We don’t often talk about Formula One in this space but that was before Autosport reported that Scuderia Ferrari believes the pinnacle of motorsports needs stricter finance and spending regulations to be implemented. The Italian racing team said this move was necessary in ensuring F1’s continuity and economic viability.
For those unfamiliar with the sport, Formula One’s governing body, the FIA, has implemented new financial and sporting rules ranging from how the car looks to how much each team can spend per season, starting from 2021. A budget cap of USD $175 million will come into effect but will not apply to engine development, driver salaries and a few other exceptions.
Ferrari CEO Louis Camilleri told Autosport “We have been in favour of this because we think it is good for the economic sustainability of Formula 1. Over time, this limit should also cover cars, driving units, drivers and many other things. Because ultimately, if the sport is not economically viable, it will die. Therefore, we consider it our responsibility to ensure that it is economically viable.”

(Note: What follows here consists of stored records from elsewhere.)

/-- MIX_LEG_JOIN. -/
def mixLegJoinSpec : CmdSpec := {
    op := 0x0406
    used := [(2, 0xFFFF), (3, 0xFFFF), (4, 0xFFFF), (5, 0x1FFFF), (6, 0xFFFF), (8, 0xFFFF007F), (12, 0xC0000000)] }
def mixLegJoinCheck (c : Cmd) (s : State) : Nat :=
  let move := s.joined c.h
  let l := s.leg (c.f 2 15 0)
  let k := s.cls (c.f 3 15 0)
  firstCode [
    rejectIf (decide (131071 < c.h) || decide (16383 < c.f 2 15 0) || decide (16383 < c.f 3 15 0) || applyBad c
      || (decide (20479 < c.f 4 15 0) && c.f 4 15 0 != 0xFFFF) || (!move && decide (49151 < c.f 6 15 0))) BAD_PARAM,
    rejectIf (!Tbl.has s.net.legs (c.f 2 15 0)) BAD_STATE,
    (match selfOf c with | some q => rejectIf (!Tbl.has s.mix.sources q) BAD_STATE | none => 0),
    (if move then (match Tbl.find s.net.subs c.h with | some x => rejectIf (ownFail c x.own == NOT_OWNER) NOT_OWNER | none => 0) else 0),
    rejectIf (ownFail c l.own == NOT_OWNER) NOT_OWNER,
    (if move then 0 else firstCode [slotNamed c s l.srtp (c.f 5 16 0), queueNamed c s (c.f 6 15 0)]),
    rejectIf (!Tbl.has s.mix.classes (c.f 3 15 0) || k.self.isSome || k.conf != l.conf) BAD_PARAM,
    (match selfOf c with | some q => rejectIf ((s.source q).conf != l.conf) BAD_PARAM | none => 0),
    rejectIf (l.own.dying || k.own.dying) BAD_STATE,
    rejectIf (move && ((s.sub c.h).own.dying || (s.sub c.h).rxLeg != c.f 2 15 0 || (s.sub c.h).st == .srcGone || !Tbl.has s.mix.joins c.h)) BAD_STATE,
    rejectIf (!move && Tbl.has s.net.subs c.h) SUB_IN_USE,
    rejectIf (!move && decide (16384 ≤ (s.net.subs.filter fun kv => kv.2.src == k.outStream).length)) NO_RESOURCE]
def mixLegJoinApply (c : Cmd) (s : State) : Reply :=
  let cl := c.f 3 15 0
  if s.joined c.h then
    let w := applyWhen c s
    let f := if w.direct then s.mixFrame else w.frame
    { st := s.updMix fun m => { m with joins := Tbl.upd m.joins c.h fun j => { j with move := some (cl, selfOf c, f) } } }
  else
    -- while its own source is a member, the leg receives the derived class, forked where there is none (R130)
    let had := s.mix.classes
    let (s, d) := match selfOf c with
      | some q => if s.isMember (s.cls cl).conf q then s.derived (s.cls cl).conf cl q else (s, none)
      | none => (s, none)
    let cur := d.getD cl
    let st := (s.cls cur).outStream
    let x : Sub := {
      own := newOwn c s, st := .joinWait, src := st, pt := some (c.f 8 6 0), rxLeg := c.f 2 15 0, encSlot := c.f 5 16 0
      outQ := c.f 6 15 0, outSsrc := c.w 7, tsOff := c.w 9, lastOut := dist 16 (c.f 8 31 16) 1, member := st }
    let s1 := (s.setSub c.h x).updMix fun m => { m with joins := Tbl.set m.joins c.h { cls := cl, self := selfOf c, cur } }
    { st := if d.isSome && !Tbl.has had cur then s1.noteFork cur c.h true else s1 }
/-- MIX_LEG_JOIN (R128, R130, R133). -/
def execMixLegJoin (c : Cmd) (s : State) : Res := .next (runCmd mixLegJoinSpec mixLegJoinCheck mixLegJoinApply c s)

/-- An output context ends (R58): IDLE has no record. -/
def State.dropSub (s : State) (i : Nat) : State :=
  (s.updNet fun n => { n with subs := Tbl.del n.subs i }).updMix fun m => { m with joins := Tbl.del m.joins i }

/-- An output context as a target. -/
def subTarget (c : Cmd) (s : State) (i : Nat) : Nat := if 131071 < i then BAD_PARAM else target c s.net.subs (·.own) i

/-- MIX_LEG_LEAVE. -/
def mixLegLeaveSpec : CmdSpec := { op := 0x0407 }
def mixLegLeaveCheck (c : Cmd) (s : State) : Nat := firstCode [subTarget c s c.h, rejectIf (!s.joined c.h) BAD_STATE]
def mixLegLeaveApply (c : Cmd) (s : State) : Reply := { st := s.dropSub c.h }
/-- MIX_LEG_LEAVE (R128). -/
def execMixLegLeave (c : Cmd) (s : State) : Res := .next (runCmd mixLegLeaveSpec mixLegLeaveCheck mixLegLeaveApply c s)

/-! ### Batches, taps and queries -/

/-- The messages of a batch: each one's opcode, and the message with the batch's timing. -/
def batchMsgs (c : Cmd) : List (Nat × Cmd) :=
  (List.range (c.f 4 11 0)).map fun i =>
    let ws := (List.range 16).map fun j => nth c.host 0 (16 * i + j)
    (fld (nth ws 0 0) 31 16, { c with
      handle := nth ws 0 1
      pay := (ws.drop 2).take 10 ++ [BitVec.ofNat 32 (c.w 12), BitVec.ofNat 32 (c.w 13), BitVec.ofNat 32 (c.w 14), nth ws 0 15] })

/-- The entry that a message of a batch changes: slice and index. -/
def batchEntry (s : State) (m : Nat × Cmd) : Nat × Nat :=
  if m.1 = 0x0401 then ((s.source m.2.h).tile, (s.source m.2.h).route)
  else ((s.conf (s.cls m.2.h).conf).home, (s.cls m.2.h).entry)

/-- The entries of a batch on each slice. -/
def batchSlices (c : Cmd) (s : State) : List (Nat × List Nat) :=
  let es := ((batchMsgs c).map (batchEntry s)).eraseDups
  (List.range 16).map fun n => (n, (es.filter fun e => e.1 == n).map (·.2))

/-- The point of a batch: AUTO takes direct writes where the set does not fit the shadow (R138). -/
def batchWhen (c : Cmd) (s : State) : When :=
  let fits := (batchSlices c s).all fun e => decide (e.2.length ≤ 1024)
  if c.f 5 31 30 = 2 ∨ (c.f 5 31 30 = 1 ∧ fits = false) then { direct := true } else applyWhen c s

/-- MIX_BATCH. -/
def mixBatchSpec : CmdSpec := {
    op := 0x0408, dma := true, minor := 2
    used := [(4, 0xFFF), (5, 0xC0000000), (12, 0xC00001FF)] }
def mixBatchCheck (c : Cmd) (s : State) : Nat :=
  let mode := c.f 5 31 30
  let w := batchWhen c s
  firstCode ([
    rejectIf (mode == 3 || applyBad c) BAD_PARAM] ++
    if !c.dmaOk then [] else
    (batchMsgs c).map (fun m =>
      if m.1 = 0x0401 then firstCode [rejectIf (mixSourceModifySpec.rsvSet m.2) BAD_PARAM, sourceModifyFails m.2 s]
      else if m.1 = 0x0404 then firstCode [rejectIf (mixClassModifySpec.rsvSet m.2) BAD_PARAM, classModifyFails m.2 s] else BAD_PARAM) ++ [
    rejectIf (mode == 0 && (batchSlices c s).any fun e => decide (1024 < e.2.length)) SHADOW_FULL] ++
    (batchSlices c s).map fun e => if e.2.isEmpty then 0 else armFail s w e.1 e.2)
def mixBatchApply (c : Cmd) (s : State) : Reply :=
  let w := batchWhen c s
  { st := (batchMsgs c).foldl (fun s m => if m.1 = 0x0401 then s.modifySource m.2 w else s.modifyClass m.2 w) s }
/-- MIX_BATCH (R138). -/
def execMixBatch (c : Cmd) (s : State) : Res :=
  let t := s.advance c.el
  let w := batchWhen c t
  let slice := match (batchSlices c t).find? fun e => !e.2.isEmpty && !t.pointAhead e.1 w.frame w.sample with | some e => e.1 | none => 0
  .next ((runCmd mixBatchSpec mixBatchCheck mixBatchApply c s).lateOf t mixBatchSpec mixBatchCheck c slice)

/-- MIX_TAP_SET. -/
def mixTapSetSpec : CmdSpec := { op := 0x0409, used := [(2, 0xC000FFFF), (3, 0xFFFF)] }
def mixTapSetCheck (c : Cmd) (s : State) : Nat :=
  let kind := c.f 2 31 30
  let id := c.f 2 15 0
  let own := match kind with
    | 0 => target c s.mix.sources (·.own) id
    | 1 => (match Tbl.find s.mix.confs id with | none => BAD_STATE | some x => if x.orphan then BAD_STATE else ownFail c x.own)
    | 2 => target c s.mix.classes (·.own) id
    | _ => 0
  let conf := match kind with | 0 => (s.source id).conf | 1 => id | _ => (s.cls id).conf
  firstCode [
    rejectIf (decide (63 < c.h) || (kind == 0 && decide (20479 < id)) || (kind == 1 && decide (2047 < id)) || (kind == 2 && decide (16383 < id))
      || (kind != 3 && decide (c.f 3 15 0 < 61440))) BAD_PARAM,
    (match Tbl.find s.mix.taps (64 * c.tenant + c.h) with | some t => ownFail c t.own | none => 0),
    own,
    rejectIf (kind != 3 && (s.conf conf).orphan) BAD_STATE,
    (if kind = 3 then 0 else ringFail c s (c.f 3 15 0) 3)]
def mixTapSetApply (c : Cmd) (s : State) : Reply :=
  let k := 64 * c.tenant + c.h
  let t : Tap := { own := newOwn c s, kind := c.f 2 31 30, ident := c.f 2 15 0, ring := c.f 3 15 0 }
  { st := s.updMix fun m => { m with taps := if c.f 2 31 30 = 3 then Tbl.del m.taps k else Tbl.set m.taps k t } }
/-- MIX_TAP_SET (R142). -/
def execMixTapSet (c : Cmd) (s : State) : Res := .next (runCmd mixTapSetSpec mixTapSetCheck mixTapSetApply c s)

/-- MIX_QUERY. -/
def mixQuerySpec : CmdSpec := { op := 0x040A, dma := true, used := [(4, 0x1)] }
def mixQueryCheck (c : Cmd) (s : State) : Nat :=
  if c.b 4 0 then (if 16383 < c.h then BAD_PARAM else target c s.mix.classes (·.own) c.h)
  else if 20479 < c.h then BAD_PARAM else target c s.mix.sources (·.own) c.h
def mixQueryApply (c : Cmd) (s : State) : Reply :=
  let tail (m : MeterSt) : List Nat := [wrapN m.peakDb 16 * 65536 + wrapN m.rmsDb 16, wrapN m.hold 16]
  let taps (k : Nat) : List Nat := (s.mix.taps.filter fun t => t.2.kind == k && t.2.ident == c.h).flatMap fun t => [t.1, t.2.lost]
  if c.b 4 0 then
    let x := s.cls c.h
    queryReply c s ([x.conf, x.encTile, x.codec, x.ptime, x.bitrate, x.chain, x.outStream, b2n x.encoded]
      ++ ((s.entry (s.conf x.conf).home x.entry).words.map BitVec.toNat) ++ tail x.meter ++ taps 2)
  else
    let x := s.source c.h
    queryReply c s ([x.kind, x.conf, x.from', x.tile, x.route, x.jbMin, x.jbMax, x.jbDelay, b2n (s.contributes c.h), b2n x.good, x.absent]
      ++ ((s.routeOf c.h).words.map BitVec.toNat) ++ tail x.meter ++ taps 0)
/-- MIX_QUERY (R145). -/
def execMixQuery (c : Cmd) (s : State) : Res := .next (runCmd mixQuerySpec mixQueryCheck mixQueryApply c s)

end Sys2Proof.Machine
end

It’s also noteworthy that Camilleri is pleased at the progress shown by teams in negotiating the details of their Concorde Agreement. As a quick refresh, the Concorde Agreement is an agreement between the FIA, Formula One Teams and the Formula One Group which dictates several details including prize money payouts. Ferrari, who receives a substantial 'heritage bonus' payout every season, will be receiving less as part of the new arrangement.
"This year was critical in terms of trying to finalise the Concorde Agreement and the various chapters of the financial regulations and technical regulations," said Camilleri. "We as Ferrari have taken very much a leadership role because of our history, because of the importance of Formula 1 to Ferrari" he continued.
In an interview with Sportsmail, Ross Brawn, F1’s managing director of motorsports and technical director said, “F1 is a victim of its own success. If you win, it is so valuable in terms of the rewards it brings, therefore you can justify increasing the budgets to succeed because the rewards are so high. Suddenly you can’t afford to fail and you have to keep ploughing money in. You’d imagine budgets would stabilise at some point but they haven’t. I have seen budgets escalate on a yearly basis. It takes an economic crisis for those things to be redressed but we don’t want to wait for an economic crisis.”
“I don’t see what the options are, if we throw it open again Formula One will crash and burn, it will be a victim of its own success” continued Brawn. He also pointed that teams who do not heed the cost cap will be severely punished and even excluded from the championship.